Dataset entries
-- ==== Sys2Proof/Laws/Tables.lean ====
section
/-! SUPPORT. What each shared operation over the neighbour table, the finding list, the transmit queue and the output
lines can do, said once. -/

namespace Sys2Proof.Machine

/-! ### The neighbour table -/

/-- The station of an entry that `find` answers. -/
theorem NeighbourTable.find_station {t : NeighbourTable} {p : Nat} {e : Entry} (h : t.find p = some e) :
    e ∈ t.entries ∧ e.station = p :=
  ⟨List.mem_of_find?_eq_some h, by simpa using List.find?_some h⟩

/-- Changing the entry of one station, the change keeping station numbers. -/
theorem NeighbourTable.find_update (t : NeighbourTable) (p q : Nat) (f : Entry → Entry)
    (hf : ∀ e, (f e).station = e.station) :
    (t.update p f).find q = if q = p then (t.find p).map f else t.find q := by
  obtain ⟨l, sat, d⟩ := t
  simp only [NeighbourTable.update, NeighbourTable.find]
  induction l with
  | nil => simp
  | cons e l ih =>
    by_cases he : e.station = q <;> by_cases hq : q = p <;> by_cases hp : e.station = p <;>
      simp_all

/-- Every entry but the one of station `p` is as before. -/
theorem NeighbourTable.mem_update_of_ne {t : NeighbourTable} {p : Nat} {f : Entry → Entry} {g : Entry}
    (hf : ∀ e, (f e).station = e.station) (hg : g.station ≠ p) : g ∈ (t.update p f).entries ↔ g ∈ t.entries := by
  simp only [NeighbourTable.update, List.mem_map]
  constructor
  · rintro ⟨e, he, rfl⟩
    split at hg
    · rename_i h
      exact absurd (by simpa [hf] using h) hg
    · rename_i h
      simpa [h] using he
  · exact fun h => ⟨g, h, by simp [hg]⟩

/-- The stations of the table stand in their order. -/
theorem NeighbourTable.stations_update (t : NeighbourTable) (p : Nat) (f : Entry → Entry)
    (hf : ∀ e, (f e).station = e.station) : (t.update p f).entries.map Entry.station = t.entries.map Entry.station := by
  simp only [NeighbourTable.update, List.map_map]
  exact List.map_congr_left fun e _ => by simp only [Function.comp]; split <;> simp [hf]

/-! ### The finding list -/

/-- The records of a changed list: those of other keys, and the changed ones of the key that are not done (R166). -/
theorem mem_changeRecord {k : Key} {f : Finding → Finding} {l : List Finding} (hf : ∀ r, (f r).key = r.key)
    {r : Finding} :
    r ∈ changeRecord k f l ↔ (r ∈ l ∧ r.key ≠ k) ∨ ∃ x ∈ l, x.key = k ∧ f x = r ∧ r.done = false := by
  simp only [changeRecord, List.mem_filter, List.mem_map]
  constructor
  · rintro ⟨⟨x, hx, rfl⟩, h⟩
    split at h
    · rename_i hk
      exact .inr ⟨x, hx, by simpa using hk, by simp [hk], by simpa [hk, hf] using h⟩
    · rename_i hk
      have hk' : x.key ≠ k := by simpa using hk
      exact .inl ⟨by simpa [hk'] using hx, by simp [hk']⟩
  · rintro (⟨h, hk⟩ | ⟨x, hx, hk, rfl, hd⟩)
    · exact ⟨⟨r, h, by simp [hk]⟩, by simp [hk]⟩
    · exact ⟨⟨x, hx, by simp [hk]⟩, by simp [hd]⟩

/-- Room is made only by removing an inactive record (R159). -/
theorem mem_of_mem_makeRoom {l : List Finding} {r : Finding} (h : r ∈ makeRoom l) : r ∈ l := by
  unfold makeRoom at h
  split at h
  · exact List.mem_of_mem_eraseP h
  · exact h

/-- No active record is removed to make room (R159). -/
theorem mem_makeRoom_of_active {l : List Finding} {r : Finding} (hr : r.status.isActive = true) (h : r ∈ l) :
    r ∈ makeRoom l := by
  unfold makeRoom
  split
  · exact (List.mem_eraseP_of_neg (by simp [hr])).mpr h
  · exact h

/-- Room is made in a list that holds an inactive record, or is not full (R158, R159). -/
theorem length_makeRoom {l : List Finding} (h : l.length ≤ 24) (hi : l.length = 24 → ∃ r ∈ l, r.status.isActive = false) :
    (makeRoom l).length ≤ 23 := by
  unfold makeRoom
  split
  · rename_i hl
    obtain ⟨r, hr, ha⟩ := hi (by omega)
    rw [List.length_eraseP_of_mem hr (by simp [ha])]
    omega
  · omega

/-! ### The transmit queue -/

/-- What the queue holds after a telegram has joined it. -/
@[simp] theorem Line.holds_submit (o p : Outgoing) (l : Line) : (l.submit o).holds p = (l.holds p || o == p) := by
  simp [Line.holds, Line.submit]

/-- What the queue holds after a telegram has left it. -/
@[simp] theorem Line.holds_leave (o p : Outgoing) (l : Line) : (l.leave o).holds p = (l.holds p && p != o) := by
  rw [Bool.eq_iff_iff]
  simp only [Line.holds, Line.leave, List.any_filter, List.any_eq_true, Bool.and_eq_true, beq_iff_eq, bne_iff_ne]
  constructor
  · rintro ⟨q, hq, hne, rfl⟩
    exact ⟨⟨q, hq, rfl⟩, hne⟩
  · rintro ⟨⟨q, hq, rfl⟩, hne⟩
    exact ⟨q, hq, hne, rfl⟩

/-- A telegram that the queue does not hold is not in it. -/
theorem Line.queue_filter_of_not_holds {l : Line} {o : Outgoing} (h : l.holds o = false) :
    (l.queue.filter fun q => q.telegram != o) = l.queue := by
  refine List.filter_eq_self.mpr fun q hq => ?_
  have : l.queue.any (fun q => q.telegram == o) = false := h
  simpa using List.any_eq_false.mp this q hq

/-- A withdrawal takes the telegram's place from the queue, waiting or on the line (R119, R153, R161). -/
@[simp] theorem Line.withdraw_queue (o : Outgoing) (l : Line) :
    (l.withdraw o).queue = l.queue.filter fun q => q.telegram != o := by
  unfold Line.withdraw
  split
  · split <;> rfl
  · rename_i h
    exact (Line.queue_filter_of_not_holds (by simpa using h)).symm

/-- One attempt counted leaves the telegrams of the queue in their places. -/
@[simp] theorem Line.countAttempt_telegrams (o : Outgoing) (l : Line) :
    (l.countAttempt o).queue.map Queued.telegram = l.queue.map Queued.telegram := by
  simp only [Line.countAttempt, List.map_map]
  exact List.map_congr_left fun q _ => by simp only [Function.comp]; split <;> rfl

/-- The beginning of a backoff changes the backoff and the count of draws alone (R141). -/
theorem Line.beginBackoff_eq {l : Line} (hw : 0 < l.window) :
    l.beginBackoff = l ∨ ∃ b, b < l.window ∧ l.idle = true ∧ l.backoff = none ∧ l.transmission = none
      ∧ l.beginBackoff = { l with backoff := some b, draws := l.draws + 1 } := by
  unfold Line.beginBackoff
  split
  · rename_i h
    simp only [Bool.and_eq_true, Option.isNone_iff_eq_none] at h
    exact .inr ⟨_, Nat.mod_lt _ hw, h.1.1.1, h.1.1.2, h.1.2, rfl⟩
  · exact .inl rfl

/-- The fields that the beginning of a backoff leaves alone. -/
@[simp] theorem Line.beginBackoff_queue (l : Line) : l.beginBackoff.queue = l.queue := by
  unfold Line.beginBackoff; split <;> rfl
@[simp] theorem Line.beginBackoff_received (l : Line) : l.beginBackoff.received = l.received := by
  unfold Line.beginBackoff; split <;> rfl
@[simp] theorem Line.beginBackoff_held (l : Line) : l.beginBackoff.held = l.held := by
  unfold Line.beginBackoff; split <;> rfl
@[simp] theorem Line.beginBackoff_window (l : Line) : l.beginBackoff.window = l.window := by
  unfold Line.beginBackoff; split <;> rfl
@[simp] theorem Line.beginBackoff_transmission (l : Line) : l.beginBackoff.transmission = l.transmission := by
  unfold Line.beginBackoff; split <;> rfl
@[simp] theorem Line.beginBackoff_tracking (l : Line) : l.beginBackoff.tracking = l.tracking := by
  unfold Line.beginBackoff; split <;> rfl
@[simp] theorem Line.beginBackoff_pauses (l : Line) : l.beginBackoff.pauses = l.pauses := by
  unfold Line.beginBackoff; split <;> rfl
@[simp] theorem Line.beginBackoff_restartPending (l : Line) : l.beginBackoff.restartPending = l.restartPending := by
  unfold Line.beginBackoff; split <;> rfl
@[simp] theorem Line.beginBackoff_idle (l : Line) : l.beginBackoff.idle = l.idle := by
  unfold Line.beginBackoff; split <;> rfl
@[simp] theorem Line.beginBackoff_mark (l : Line) : l.beginBackoff.mark = l.mark := by
  unfold Line.beginBackoff; split <;> rfl

/-- Line access changes the line controller alone. -/
theorem State.access_eq (s : State) : s.access = s ∨ s.access = s.modLine Line.beginBackoff := by
  unfold State.access
  split
  · exact .inr rfl
  · exact .inl rfl

/-! ### The output lines -/

/-- The end of a command: it goes on, its lines driven. -/
theorem finish_eq_next {s t : State} : finish s = .next t ↔ t = s.driveLines := by
  simp only [finish, Host.Outcome.next.injEq]
  exact eq_comm

/-- Driving the lines changes nothing that their levels are taken from. -/
@[simp] theorem State.driveLines_alertALevel (s : State) : s.driveLines.alertALevel = s.alertALevel := rfl
@[simp] theorem State.driveLines_alertBLevel (s : State) : s.driveLines.alertBLevel = s.alertBLevel := rfl
@[simp] theorem State.driveLines_faultLevel (s : State) : s.driveLines.faultLevel = s.faultLevel := rfl

/-- Driven lines are at their levels (R167, R168). -/
theorem State.driveLines_agree (s : State) : s.driveLines.LinesAgree := ⟨rfl, rfl, rfl⟩

/-! ### Loading -/

/-- A clamped value lies in its range (R176). -/
theorem clampTo_range {lo hi : Nat} (h : lo ≤ hi) (n : Nat) : lo ≤ clampTo lo hi n ∧ clampTo lo hi n ≤ hi := by
  unfold clampTo
  omega

/-- A value in the range is kept (R176). -/
theorem clampTo_of_mem {lo hi n : Nat} (h₁ : lo ≤ n) (h₂ : n ≤ hi) : clampTo lo hi n = n := by
  unfold clampTo
  omega

end Sys2Proof.Machine
end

# [Work to be completed]
Please return every line from the first one in the records above down to the line containing "The station of", including both, exactly as written and nothing more.

# [Task solution]
-- ==== Sys2Proof/Laws/Tables.lean ====
section
/-! SUPPORT. What each shared operation over the neighbour table, the finding list, the transmit queue and the output
lines can do, said once. -/

namespace Sys2Proof.Machine

/-! ### The neighbour table -/

/-- The station of an entry that `find` answers. -/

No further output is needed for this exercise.